Stored data:
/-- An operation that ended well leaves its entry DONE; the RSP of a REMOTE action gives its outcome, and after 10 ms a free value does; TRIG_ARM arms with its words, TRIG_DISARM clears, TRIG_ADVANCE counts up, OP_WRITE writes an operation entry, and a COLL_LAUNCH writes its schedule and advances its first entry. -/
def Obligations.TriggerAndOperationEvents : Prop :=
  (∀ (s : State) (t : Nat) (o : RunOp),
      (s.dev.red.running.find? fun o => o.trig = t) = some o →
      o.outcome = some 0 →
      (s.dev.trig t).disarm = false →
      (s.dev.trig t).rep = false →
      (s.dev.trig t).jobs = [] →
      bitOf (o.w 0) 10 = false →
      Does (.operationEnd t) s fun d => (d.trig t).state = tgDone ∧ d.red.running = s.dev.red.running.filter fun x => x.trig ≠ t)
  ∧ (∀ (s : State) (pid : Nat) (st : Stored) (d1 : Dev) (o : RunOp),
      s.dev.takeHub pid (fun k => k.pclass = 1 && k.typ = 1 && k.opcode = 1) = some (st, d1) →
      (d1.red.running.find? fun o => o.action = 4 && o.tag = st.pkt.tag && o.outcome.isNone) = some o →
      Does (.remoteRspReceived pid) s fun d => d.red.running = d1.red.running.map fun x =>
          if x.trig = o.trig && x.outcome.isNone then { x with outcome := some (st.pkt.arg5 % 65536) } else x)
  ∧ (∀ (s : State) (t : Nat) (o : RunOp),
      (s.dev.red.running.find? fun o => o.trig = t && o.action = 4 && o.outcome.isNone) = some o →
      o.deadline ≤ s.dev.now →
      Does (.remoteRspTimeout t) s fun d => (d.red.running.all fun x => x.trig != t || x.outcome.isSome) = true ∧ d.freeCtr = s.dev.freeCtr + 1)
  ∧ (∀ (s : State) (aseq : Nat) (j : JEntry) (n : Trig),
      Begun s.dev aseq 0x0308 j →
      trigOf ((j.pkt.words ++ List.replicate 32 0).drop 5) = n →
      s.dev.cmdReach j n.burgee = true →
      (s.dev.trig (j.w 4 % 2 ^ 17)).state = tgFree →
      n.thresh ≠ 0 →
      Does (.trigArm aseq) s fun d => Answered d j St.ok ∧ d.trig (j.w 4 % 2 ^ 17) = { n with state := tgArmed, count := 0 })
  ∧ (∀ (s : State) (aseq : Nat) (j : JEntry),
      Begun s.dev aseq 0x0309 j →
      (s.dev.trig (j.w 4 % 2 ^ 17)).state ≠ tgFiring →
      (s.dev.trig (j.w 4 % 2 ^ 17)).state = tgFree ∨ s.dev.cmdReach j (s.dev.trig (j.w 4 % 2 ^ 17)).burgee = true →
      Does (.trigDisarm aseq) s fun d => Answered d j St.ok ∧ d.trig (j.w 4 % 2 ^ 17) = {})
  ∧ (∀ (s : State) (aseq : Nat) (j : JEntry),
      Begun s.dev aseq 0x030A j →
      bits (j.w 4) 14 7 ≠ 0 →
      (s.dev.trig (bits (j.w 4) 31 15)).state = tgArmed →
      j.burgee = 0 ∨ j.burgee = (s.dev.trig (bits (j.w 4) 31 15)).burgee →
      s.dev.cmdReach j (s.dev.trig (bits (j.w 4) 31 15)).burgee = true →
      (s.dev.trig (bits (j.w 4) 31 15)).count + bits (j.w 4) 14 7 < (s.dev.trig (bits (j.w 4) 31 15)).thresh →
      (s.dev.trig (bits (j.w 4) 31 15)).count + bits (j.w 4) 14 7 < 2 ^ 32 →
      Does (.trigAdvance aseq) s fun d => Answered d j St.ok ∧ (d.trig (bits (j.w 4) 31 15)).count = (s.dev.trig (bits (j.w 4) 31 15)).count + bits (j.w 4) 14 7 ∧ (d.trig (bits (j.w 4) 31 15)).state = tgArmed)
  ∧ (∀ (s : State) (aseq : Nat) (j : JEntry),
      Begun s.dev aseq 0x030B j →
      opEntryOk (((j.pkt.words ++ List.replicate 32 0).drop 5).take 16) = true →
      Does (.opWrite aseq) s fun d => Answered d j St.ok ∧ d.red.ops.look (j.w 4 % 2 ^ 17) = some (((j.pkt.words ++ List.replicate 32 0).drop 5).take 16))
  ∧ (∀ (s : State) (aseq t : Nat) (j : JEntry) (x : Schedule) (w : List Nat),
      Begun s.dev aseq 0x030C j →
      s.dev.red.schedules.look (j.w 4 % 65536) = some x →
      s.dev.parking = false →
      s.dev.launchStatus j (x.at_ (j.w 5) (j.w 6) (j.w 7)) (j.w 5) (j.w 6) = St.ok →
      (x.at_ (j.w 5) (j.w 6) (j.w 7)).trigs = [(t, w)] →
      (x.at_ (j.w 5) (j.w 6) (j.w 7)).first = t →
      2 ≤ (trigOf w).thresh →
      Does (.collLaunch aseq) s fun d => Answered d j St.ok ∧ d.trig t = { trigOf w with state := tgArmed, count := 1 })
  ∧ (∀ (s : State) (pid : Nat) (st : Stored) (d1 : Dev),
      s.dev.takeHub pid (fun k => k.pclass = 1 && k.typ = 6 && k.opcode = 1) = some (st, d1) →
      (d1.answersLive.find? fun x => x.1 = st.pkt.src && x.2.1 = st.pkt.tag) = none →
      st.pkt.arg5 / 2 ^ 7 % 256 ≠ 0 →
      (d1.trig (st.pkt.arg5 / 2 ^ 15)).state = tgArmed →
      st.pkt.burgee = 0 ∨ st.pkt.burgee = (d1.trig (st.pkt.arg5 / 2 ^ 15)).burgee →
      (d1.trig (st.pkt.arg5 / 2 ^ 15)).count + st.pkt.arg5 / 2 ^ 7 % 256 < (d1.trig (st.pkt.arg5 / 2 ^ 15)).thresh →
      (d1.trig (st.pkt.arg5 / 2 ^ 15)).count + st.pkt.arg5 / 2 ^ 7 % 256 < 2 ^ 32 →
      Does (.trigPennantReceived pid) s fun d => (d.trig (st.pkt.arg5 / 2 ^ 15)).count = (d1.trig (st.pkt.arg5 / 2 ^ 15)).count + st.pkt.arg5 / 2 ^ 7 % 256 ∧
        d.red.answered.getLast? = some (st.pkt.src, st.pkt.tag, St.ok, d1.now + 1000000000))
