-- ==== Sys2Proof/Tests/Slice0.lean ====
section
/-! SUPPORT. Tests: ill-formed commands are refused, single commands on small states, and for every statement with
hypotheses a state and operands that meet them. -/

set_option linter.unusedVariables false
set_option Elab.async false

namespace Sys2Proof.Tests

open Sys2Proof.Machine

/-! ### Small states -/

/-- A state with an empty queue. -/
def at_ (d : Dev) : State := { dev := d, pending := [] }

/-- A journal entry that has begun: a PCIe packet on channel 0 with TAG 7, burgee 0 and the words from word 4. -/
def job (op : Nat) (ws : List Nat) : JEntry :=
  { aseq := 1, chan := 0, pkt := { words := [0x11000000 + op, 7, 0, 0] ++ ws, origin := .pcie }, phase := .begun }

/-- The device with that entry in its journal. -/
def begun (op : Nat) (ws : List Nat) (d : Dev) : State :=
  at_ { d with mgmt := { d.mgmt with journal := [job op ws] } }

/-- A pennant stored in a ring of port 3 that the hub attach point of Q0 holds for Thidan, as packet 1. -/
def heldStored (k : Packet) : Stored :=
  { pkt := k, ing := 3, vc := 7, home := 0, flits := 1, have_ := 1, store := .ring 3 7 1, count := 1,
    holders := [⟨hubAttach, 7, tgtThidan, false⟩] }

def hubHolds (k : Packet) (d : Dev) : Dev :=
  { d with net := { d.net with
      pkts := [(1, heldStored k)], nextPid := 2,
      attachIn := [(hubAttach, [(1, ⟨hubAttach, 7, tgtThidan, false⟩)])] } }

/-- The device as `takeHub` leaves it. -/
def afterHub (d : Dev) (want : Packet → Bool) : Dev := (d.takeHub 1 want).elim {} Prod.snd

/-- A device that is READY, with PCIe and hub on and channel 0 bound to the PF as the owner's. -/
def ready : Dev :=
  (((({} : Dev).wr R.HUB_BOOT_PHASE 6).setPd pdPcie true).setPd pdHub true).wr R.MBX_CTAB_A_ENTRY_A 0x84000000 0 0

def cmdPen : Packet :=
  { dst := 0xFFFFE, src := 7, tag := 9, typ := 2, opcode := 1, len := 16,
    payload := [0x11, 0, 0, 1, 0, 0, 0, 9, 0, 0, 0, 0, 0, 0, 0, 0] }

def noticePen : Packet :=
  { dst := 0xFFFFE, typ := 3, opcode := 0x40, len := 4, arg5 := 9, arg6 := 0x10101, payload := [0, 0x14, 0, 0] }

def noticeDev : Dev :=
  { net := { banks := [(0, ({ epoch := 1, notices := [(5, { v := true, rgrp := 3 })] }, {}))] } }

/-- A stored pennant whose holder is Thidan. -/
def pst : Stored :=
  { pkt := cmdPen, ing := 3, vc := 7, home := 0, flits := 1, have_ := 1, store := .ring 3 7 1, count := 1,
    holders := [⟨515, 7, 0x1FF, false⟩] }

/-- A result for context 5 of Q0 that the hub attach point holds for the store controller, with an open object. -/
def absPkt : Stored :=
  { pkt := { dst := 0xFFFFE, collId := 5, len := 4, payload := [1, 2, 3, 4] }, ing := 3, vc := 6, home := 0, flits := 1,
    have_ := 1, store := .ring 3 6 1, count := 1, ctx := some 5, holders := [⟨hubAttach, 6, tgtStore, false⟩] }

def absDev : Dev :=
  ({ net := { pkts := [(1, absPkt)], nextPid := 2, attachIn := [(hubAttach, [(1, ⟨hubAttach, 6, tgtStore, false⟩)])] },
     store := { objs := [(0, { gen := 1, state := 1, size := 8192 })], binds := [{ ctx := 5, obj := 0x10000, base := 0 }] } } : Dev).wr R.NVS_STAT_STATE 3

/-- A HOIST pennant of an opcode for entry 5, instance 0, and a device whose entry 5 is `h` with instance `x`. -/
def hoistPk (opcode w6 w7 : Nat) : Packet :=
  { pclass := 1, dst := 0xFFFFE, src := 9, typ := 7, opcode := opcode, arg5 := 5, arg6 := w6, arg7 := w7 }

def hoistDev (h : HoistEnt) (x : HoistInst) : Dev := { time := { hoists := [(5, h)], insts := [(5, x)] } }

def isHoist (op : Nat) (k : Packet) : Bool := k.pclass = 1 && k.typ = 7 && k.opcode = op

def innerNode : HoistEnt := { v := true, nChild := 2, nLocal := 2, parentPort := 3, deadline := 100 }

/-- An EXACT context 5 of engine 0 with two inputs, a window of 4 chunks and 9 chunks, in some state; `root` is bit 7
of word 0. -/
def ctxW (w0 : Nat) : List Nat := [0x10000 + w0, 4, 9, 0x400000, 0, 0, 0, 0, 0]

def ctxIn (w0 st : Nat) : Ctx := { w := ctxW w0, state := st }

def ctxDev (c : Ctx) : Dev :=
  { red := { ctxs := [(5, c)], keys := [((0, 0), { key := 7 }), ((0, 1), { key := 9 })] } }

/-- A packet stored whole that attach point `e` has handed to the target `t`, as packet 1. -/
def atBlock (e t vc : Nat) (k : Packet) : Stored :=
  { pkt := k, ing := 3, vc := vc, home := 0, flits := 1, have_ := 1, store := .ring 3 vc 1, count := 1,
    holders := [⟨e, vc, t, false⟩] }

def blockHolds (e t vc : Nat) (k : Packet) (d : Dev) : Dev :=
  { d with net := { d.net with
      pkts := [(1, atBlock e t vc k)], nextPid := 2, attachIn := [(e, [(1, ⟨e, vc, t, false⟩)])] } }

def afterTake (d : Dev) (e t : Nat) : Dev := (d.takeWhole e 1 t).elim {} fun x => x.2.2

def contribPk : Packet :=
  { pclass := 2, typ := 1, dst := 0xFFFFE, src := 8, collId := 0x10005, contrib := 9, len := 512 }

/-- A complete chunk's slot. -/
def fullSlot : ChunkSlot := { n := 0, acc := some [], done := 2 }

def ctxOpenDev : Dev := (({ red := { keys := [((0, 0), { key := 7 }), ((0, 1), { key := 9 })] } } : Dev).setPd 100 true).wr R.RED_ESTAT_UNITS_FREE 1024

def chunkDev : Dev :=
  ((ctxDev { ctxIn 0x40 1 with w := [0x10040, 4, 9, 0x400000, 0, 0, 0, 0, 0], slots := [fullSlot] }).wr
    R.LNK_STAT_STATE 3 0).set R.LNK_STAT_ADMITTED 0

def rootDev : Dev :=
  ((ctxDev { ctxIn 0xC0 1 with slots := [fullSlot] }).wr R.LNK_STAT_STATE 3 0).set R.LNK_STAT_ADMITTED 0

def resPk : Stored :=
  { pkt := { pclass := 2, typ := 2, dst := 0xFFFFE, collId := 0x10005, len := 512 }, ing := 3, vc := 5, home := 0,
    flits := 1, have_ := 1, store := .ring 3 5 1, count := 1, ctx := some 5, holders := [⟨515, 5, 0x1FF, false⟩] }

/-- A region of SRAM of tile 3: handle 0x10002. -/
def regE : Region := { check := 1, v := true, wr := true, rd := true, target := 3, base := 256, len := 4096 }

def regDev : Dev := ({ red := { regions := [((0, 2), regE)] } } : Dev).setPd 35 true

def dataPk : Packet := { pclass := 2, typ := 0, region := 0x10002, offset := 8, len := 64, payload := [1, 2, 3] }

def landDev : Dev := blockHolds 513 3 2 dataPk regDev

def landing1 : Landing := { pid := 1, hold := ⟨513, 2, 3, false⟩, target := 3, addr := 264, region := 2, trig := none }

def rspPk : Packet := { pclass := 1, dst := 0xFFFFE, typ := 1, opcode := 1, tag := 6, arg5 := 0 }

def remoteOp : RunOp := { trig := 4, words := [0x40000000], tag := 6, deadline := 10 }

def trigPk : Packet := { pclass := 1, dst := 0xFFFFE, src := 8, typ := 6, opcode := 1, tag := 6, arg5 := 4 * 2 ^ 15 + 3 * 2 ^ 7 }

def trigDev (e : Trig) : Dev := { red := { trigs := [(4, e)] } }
* * *
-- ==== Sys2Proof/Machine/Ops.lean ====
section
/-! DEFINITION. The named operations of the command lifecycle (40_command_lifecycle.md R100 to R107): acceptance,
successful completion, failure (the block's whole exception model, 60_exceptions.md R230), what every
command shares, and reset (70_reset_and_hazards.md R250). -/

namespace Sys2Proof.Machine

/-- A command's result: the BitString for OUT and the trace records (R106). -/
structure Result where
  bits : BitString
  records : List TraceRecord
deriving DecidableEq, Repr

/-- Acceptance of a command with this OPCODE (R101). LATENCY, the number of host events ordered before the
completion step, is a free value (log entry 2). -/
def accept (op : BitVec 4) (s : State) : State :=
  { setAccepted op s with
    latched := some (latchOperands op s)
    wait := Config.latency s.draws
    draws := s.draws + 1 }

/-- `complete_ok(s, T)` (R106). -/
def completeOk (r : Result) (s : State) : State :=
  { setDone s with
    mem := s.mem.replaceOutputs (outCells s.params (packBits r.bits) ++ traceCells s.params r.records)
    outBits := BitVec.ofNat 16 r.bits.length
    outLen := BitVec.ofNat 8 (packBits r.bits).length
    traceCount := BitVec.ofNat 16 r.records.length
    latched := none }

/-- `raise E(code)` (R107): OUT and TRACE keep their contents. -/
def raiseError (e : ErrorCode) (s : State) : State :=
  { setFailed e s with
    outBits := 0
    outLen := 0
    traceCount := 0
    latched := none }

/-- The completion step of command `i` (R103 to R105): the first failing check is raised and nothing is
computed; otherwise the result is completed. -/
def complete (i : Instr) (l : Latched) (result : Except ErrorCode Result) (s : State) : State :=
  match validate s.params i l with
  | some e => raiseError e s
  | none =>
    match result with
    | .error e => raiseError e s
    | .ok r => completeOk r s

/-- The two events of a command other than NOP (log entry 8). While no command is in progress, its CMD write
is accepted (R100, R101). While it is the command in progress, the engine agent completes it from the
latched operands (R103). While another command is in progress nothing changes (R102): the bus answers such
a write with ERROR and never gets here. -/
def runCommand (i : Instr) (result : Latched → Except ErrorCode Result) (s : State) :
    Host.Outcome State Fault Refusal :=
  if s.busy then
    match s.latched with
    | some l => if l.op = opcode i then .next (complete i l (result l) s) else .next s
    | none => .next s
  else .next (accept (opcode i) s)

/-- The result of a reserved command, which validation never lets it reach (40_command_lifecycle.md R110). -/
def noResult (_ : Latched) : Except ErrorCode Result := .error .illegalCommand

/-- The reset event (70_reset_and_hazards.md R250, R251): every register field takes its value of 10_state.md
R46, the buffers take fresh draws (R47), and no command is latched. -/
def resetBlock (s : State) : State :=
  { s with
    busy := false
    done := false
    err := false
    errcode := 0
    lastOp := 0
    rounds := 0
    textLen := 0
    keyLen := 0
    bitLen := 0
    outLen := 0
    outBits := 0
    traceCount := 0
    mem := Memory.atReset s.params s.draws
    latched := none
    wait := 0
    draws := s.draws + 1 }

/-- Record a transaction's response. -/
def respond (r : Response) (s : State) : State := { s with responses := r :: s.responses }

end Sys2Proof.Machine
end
* * *
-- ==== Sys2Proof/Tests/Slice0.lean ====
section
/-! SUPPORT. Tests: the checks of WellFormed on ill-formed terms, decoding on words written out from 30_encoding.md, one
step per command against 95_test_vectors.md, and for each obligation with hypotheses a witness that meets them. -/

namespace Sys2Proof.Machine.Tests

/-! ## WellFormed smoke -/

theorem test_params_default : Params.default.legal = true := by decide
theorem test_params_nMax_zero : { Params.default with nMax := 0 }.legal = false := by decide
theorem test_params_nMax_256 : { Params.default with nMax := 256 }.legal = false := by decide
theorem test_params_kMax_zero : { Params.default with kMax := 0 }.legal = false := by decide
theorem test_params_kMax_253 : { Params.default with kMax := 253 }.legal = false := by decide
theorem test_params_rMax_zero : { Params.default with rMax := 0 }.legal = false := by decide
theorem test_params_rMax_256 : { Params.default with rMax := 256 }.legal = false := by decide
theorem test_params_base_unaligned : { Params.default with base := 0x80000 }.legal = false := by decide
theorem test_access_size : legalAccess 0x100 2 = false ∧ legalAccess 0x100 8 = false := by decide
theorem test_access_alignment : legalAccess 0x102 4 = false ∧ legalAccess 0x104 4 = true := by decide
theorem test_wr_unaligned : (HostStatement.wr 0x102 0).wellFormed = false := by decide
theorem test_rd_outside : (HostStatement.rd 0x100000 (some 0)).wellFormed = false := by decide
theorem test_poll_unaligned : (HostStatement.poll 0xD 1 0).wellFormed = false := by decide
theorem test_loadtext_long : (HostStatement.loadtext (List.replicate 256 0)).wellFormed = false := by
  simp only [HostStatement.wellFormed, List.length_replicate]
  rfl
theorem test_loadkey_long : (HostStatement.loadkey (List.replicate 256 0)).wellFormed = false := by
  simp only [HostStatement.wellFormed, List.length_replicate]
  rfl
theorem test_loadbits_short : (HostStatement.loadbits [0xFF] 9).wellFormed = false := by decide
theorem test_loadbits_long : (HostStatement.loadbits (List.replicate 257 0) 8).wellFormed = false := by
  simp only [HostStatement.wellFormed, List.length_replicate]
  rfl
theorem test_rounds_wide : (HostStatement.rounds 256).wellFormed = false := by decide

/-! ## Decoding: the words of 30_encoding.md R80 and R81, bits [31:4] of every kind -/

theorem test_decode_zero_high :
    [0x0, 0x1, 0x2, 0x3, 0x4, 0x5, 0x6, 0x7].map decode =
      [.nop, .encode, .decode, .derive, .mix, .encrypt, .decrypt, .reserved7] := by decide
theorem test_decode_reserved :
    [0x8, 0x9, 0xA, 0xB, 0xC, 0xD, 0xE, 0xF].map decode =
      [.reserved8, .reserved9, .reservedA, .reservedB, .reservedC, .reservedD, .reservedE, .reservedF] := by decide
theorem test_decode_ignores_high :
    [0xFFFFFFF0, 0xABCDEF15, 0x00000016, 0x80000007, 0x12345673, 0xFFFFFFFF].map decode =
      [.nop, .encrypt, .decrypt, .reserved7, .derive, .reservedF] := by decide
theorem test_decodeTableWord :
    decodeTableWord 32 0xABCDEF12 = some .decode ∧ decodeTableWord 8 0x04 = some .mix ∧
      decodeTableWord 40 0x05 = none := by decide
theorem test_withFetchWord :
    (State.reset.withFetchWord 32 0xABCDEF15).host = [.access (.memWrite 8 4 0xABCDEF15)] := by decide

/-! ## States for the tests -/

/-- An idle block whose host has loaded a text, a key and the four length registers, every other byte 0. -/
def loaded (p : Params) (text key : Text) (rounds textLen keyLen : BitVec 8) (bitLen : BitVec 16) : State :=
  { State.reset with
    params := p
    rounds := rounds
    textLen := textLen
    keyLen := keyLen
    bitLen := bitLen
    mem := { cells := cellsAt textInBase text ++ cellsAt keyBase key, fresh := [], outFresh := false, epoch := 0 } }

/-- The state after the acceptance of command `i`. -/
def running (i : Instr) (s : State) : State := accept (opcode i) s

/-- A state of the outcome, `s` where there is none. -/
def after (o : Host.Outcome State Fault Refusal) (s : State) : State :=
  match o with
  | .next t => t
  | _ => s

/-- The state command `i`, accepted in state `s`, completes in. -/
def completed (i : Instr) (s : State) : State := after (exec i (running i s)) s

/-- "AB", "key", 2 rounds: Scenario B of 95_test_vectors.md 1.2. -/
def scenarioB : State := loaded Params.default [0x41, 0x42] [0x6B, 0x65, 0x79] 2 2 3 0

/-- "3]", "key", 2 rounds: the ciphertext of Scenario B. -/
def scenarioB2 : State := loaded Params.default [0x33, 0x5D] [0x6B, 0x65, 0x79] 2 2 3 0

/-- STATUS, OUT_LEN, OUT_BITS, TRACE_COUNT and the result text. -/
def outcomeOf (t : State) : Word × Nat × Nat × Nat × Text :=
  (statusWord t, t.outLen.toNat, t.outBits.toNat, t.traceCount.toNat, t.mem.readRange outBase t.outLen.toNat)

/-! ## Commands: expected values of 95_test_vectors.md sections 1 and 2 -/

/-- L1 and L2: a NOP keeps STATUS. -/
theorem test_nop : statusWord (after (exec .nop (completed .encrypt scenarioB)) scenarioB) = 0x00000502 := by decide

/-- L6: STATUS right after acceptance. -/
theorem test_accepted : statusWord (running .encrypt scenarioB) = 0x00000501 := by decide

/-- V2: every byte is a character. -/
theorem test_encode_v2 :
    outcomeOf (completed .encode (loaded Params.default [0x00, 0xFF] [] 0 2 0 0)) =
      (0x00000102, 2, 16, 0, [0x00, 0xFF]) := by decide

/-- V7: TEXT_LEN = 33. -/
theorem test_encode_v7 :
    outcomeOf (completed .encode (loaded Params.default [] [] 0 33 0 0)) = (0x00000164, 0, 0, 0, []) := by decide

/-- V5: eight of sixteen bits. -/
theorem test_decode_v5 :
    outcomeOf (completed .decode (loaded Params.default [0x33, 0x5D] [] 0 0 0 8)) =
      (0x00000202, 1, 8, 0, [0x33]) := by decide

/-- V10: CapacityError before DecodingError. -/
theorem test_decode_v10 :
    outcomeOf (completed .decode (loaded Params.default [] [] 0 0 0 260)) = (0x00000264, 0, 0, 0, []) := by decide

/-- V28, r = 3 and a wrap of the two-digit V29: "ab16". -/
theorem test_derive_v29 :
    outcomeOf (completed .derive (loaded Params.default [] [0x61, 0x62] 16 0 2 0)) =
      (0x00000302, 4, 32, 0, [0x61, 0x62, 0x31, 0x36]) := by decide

Try it –
Could you return exactly the lines above from the line with "first entry. -/" to the line with "bitOf (o.w 0) 10 = false →", both included, and nothing else?

Final answer –
/-- An operation that ended well leaves its entry DONE; the RSP of a REMOTE action gives its outcome, and after 10 ms a free value does; TRIG_ARM arms with its words, TRIG_DISARM clears, TRIG_ADVANCE counts up, OP_WRITE writes an operation entry, and a COLL_LAUNCH writes its schedule and advances its first entry. -/
def Obligations.TriggerAndOperationEvents : Prop :=
  (∀ (s : State) (t : Nat) (o : RunOp),
      (s.dev.red.running.find? fun o => o.trig = t) = some o →
      o.outcome = some 0 →
      (s.dev.trig t).disarm = false →
      (s.dev.trig t).rep = false →
      (s.dev.trig t).jobs = [] →
      bitOf (o.w 0) 10 = false →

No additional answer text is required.